IL, de nouveau, eut mal au ventre.
- JE T'AI DEJA DIT QUE TU DOIS TE RETENIR. EMMURE TES PENSEES. QU'ON NE LES VOIT PLUS ! UN POINT C'EST TOUT. COMBIEN DE FOIS FAUT-IL TE LE REPETER ?
- Oui, maman, je vais faire le vide. J'ai beaucoup trop mal. Ça me fout des angoisses. Il y a trop de bruit en moi. Je vais me mettre au diapason. Tu as raison, je m'épuise pour un rien, ma patience est à bout.
IL baissa la tête, dit AU REVOIR, A DEMAIN aux absents.
Et un immense sparadrap de silence scotcha la ville de plâtre.
vendredi 11 février 2005
Lezennes Mail Cirkus 83

Et l’amour qu’est-il devenu ? Un simple essayage d’accoutrements. Une mode qui court sur les falaises. Une marchandise encombrante dans la bonne marche des corporations.
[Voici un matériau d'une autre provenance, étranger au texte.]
-- ==== Sys2Proof/Machine/Access.lean ====
section
/-! DEFINITION. The accessors of the state: the executing group, its split, its team, cluster, grid and core; and the
register files of a group, each read and written in one place. -/

namespace Sys2Proof.Machine

/-- The outcome of a meaning. -/
abbrev Out := Host.Outcome State Fault Refusal

/-- Vector register n, lane l (R18). -/
def Regs.getV (r : Regs) (n l : Nat) : Word := AMap.get 0 r.v (32 * n + l)
def Regs.setV (r : Regs) (n l : Nat) (x : Word) : Regs := { r with v := AMap.set r.v (32 * n + l) x }
/-- Write one register in the lanes of a mask. -/
def Regs.setLanesFrom (r : Regs) (n : Nat) (m : Mask) (f : Nat → Word) : List Nat → Regs
  | [] => r
  | l :: ls => Regs.setLanesFrom (if m.has l then r.setV n l (f l) else r) n m f ls
def Regs.setLanes (r : Regs) (n : Nat) (m : Mask) (f : Nat → Word) : Regs := r.setLanesFrom n m f lanes
/-- Group register n. -/
def Regs.getG (r : Regs) (n : Nat) : DWord := AMap.get 0 r.g n
def Regs.setG (r : Regs) (n : Nat) (x : DWord) : Regs := { r with g := AMap.set r.g n x }
/-- Lane predicate n as a mask: p0 reads all-true and ignores writes (R18). -/
def Regs.getP (r : Regs) (n : Nat) : Mask := if n = 0 then 0xFFFFFFFF#32 else AMap.get 0 r.p n
/-- Write a lane predicate in the lanes of a mask. -/
def Regs.setP (r : Regs) (n : Nat) (m x : Mask) : Regs :=
  if n = 0 then r else { r with p := AMap.set r.p n ((AMap.get 0 r.p n &&& ~~~m) ||| (x &&& m)) }
/-- Group predicate n: q0 reads true and ignores writes (R18). -/
def Regs.getQ (r : Regs) (n : Nat) : Bool := if n = 0 then true else r.q.getLsbD n
def Regs.setQ (r : Regs) (n : Nat) (b : Bool) : Regs :=
  if n = 0 then r else
    { r with q := (r.q &&& ~~~(1#8 <<< n)) ||| (if b then 1#8 <<< n else 0) }
/-- Element (row, column) of accumulator block b (R252). -/
def Regs.getAcc (r : Regs) (b row col : Nat) : Word := AMap.get 0 r.acc (256 * b + 8 * row + col)
def Regs.setAcc (r : Regs) (b row col : Nat) (x : Word) : Regs :=
  { r with acc := AMap.set r.acc (256 * b + 8 * row + col) x }
/-- The rounding counter of a lane (R165). -/
def Regs.getSc (r : Regs) (l : Nat) : Word := AMap.get 0 r.scount l
def Regs.setSc (r : Regs) (l : Nat) (x : Word) : Regs := { r with scount := AMap.set r.scount l x }

/-- The executing group. -/
def State.grp (s : State) : Group := AMap.get {} s.groups s.gid
def State.setGrp (s : State) (g : Group) : State := { s with groups := AMap.set s.groups s.gid g }
/-- Its registers. -/
def State.regs (s : State) : Regs := s.grp.ctx.regs
def State.setRegs (s : State) (r : Regs) : State := s.setGrp { s.grp with ctx := { s.grp.ctx with regs := r } }
/-- The executing split. -/
def State.splitAt (s : State) (slot : Nat) : Split := AMap.get {} s.grp.ctx.splits slot
def State.spl (s : State) : Split := s.splitAt s.slot
def State.setSplitAt (s : State) (slot : Nat) (x : Split) : State :=
  s.setGrp { s.grp with ctx := { s.grp.ctx with splits := AMap.set s.grp.ctx.splits slot x } }
def State.setSpl (s : State) (x : Split) : State := s.setSplitAt s.slot x

/-- Its team: 32 groups have one team's number. -/
def State.teamId (s : State) : Nat := s.gid / 32
def State.team (s : State) : Team := AMap.get {} s.teams s.teamId
def State.teamAt (s : State) (t : Nat) : Team := AMap.get {} s.teams t
def State.setTeamAt (s : State) (t : Nat) (x : Team) : State := { s with teams := AMap.set s.teams t x }
def State.setTeam (s : State) (x : Team) : State := s.setTeamAt s.teamId x
/-- Its cluster: 12 teams have one cluster's number. -/
def State.clusterId (s : State) : Nat := s.gid / 384
def State.clusterAt (s : State) (c : Nat) : Cluster := AMap.get {} s.clusters c
def State.cluster (s : State) : Cluster := s.clusterAt s.clusterId
def State.setClusterAt (s : State) (c : Nat) (x : Cluster) : State := { s with clusters := AMap.set s.clusters c x }
/-- Its grid. -/
def State.gridId (s : State) : Nat := s.cluster.grid
def State.gridAt (s : State) (g : Nat) : Grid := AMap.get {} s.grids g
def State.grid (s : State) : Grid := s.gridAt s.gridId
def State.setGridAt (s : State) (g : Nat) (x : Grid) : State := { s with grids := AMap.set s.grids g x }
def State.setGrid (s : State) (x : Grid) : State := s.setGridAt s.gridId x
/-- Its core. -/
def State.coreId (s : State) : Nat := s.grp.place.core
def State.coreAt (s : State) (c : Nat) : CoreState := AMap.get {} s.cores c
def State.core (s : State) : CoreState := s.coreAt s.coreId
def State.setCoreAt (s : State) (c : Nat) (x : CoreState) : State := { s with cores := AMap.set s.cores c x }
def State.setCore (s : State) (x : CoreState) : State := s.setCoreAt s.coreId x
/-- A queue's registers. -/
def State.queue (s : State) (q : Nat) : Queue := AMap.get {} s.cp.queues q
def State.setQueue (s : State) (q : Nat) (x : Queue) : State :=
  { s with cp := { s.cp with queues := AMap.set s.cp.queues q x } }
/-- Let another group and split be the executing one. -/
def State.at_ (s : State) (gid slot : Nat) : State := { s with gid := gid, slot := slot }

/-- Do the modes of the grid hold (R46)? -/
def State.replicated (s : State) : Bool := decide (0 < s.grid.launch.replicas)
def State.deterministic (s : State) : Bool := s.grid.launch.det
/-- Does the executing split run a handler (R441)? -/
def State.handlerMode (s : State) : Bool :=
  match s.grp.handler with
  | some (k, _) => k == s.slot
  | none => false

/-- Position of the team in its cluster, and its index in the grid (R21). -/
def State.pos (s : State) : Nat := s.teamId % 12
def State.groupIdx (s : State) : Nat := s.gid % 32

end Sys2Proof.Machine
end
Des corps et des regards vides dans le souk des corbeilles informatiques.
jeudi 10 février 2005
Lezennes Mail Cirkus 82

Eh bien galopons ! Mais avant toute chose, essayons de savoir si nous nous ne sommes pas trompés de monture ! Je me vois mal en cavalier de l’apocalypse.
mercredi 9 février 2005
Lezennes Mail Cirkus 81

Quelle force nous guide pour que nous roulions à ce point dans la boue ? Sans aucune considération pour nous-mêmes. Sans même savoir qui nous sommes. La vitesse des événements nous entraîne toujours à galoper dans le sens du big mag Cirkus.
mardi 8 février 2005
Lezennes Mail Cirkus 80

L’argent n’a jamais été le moteur principal dans notre vie : il nous a simplement manqué. Mais nous avons complètement oublié que nous avions été mis à prix. A la baisse, naturellement.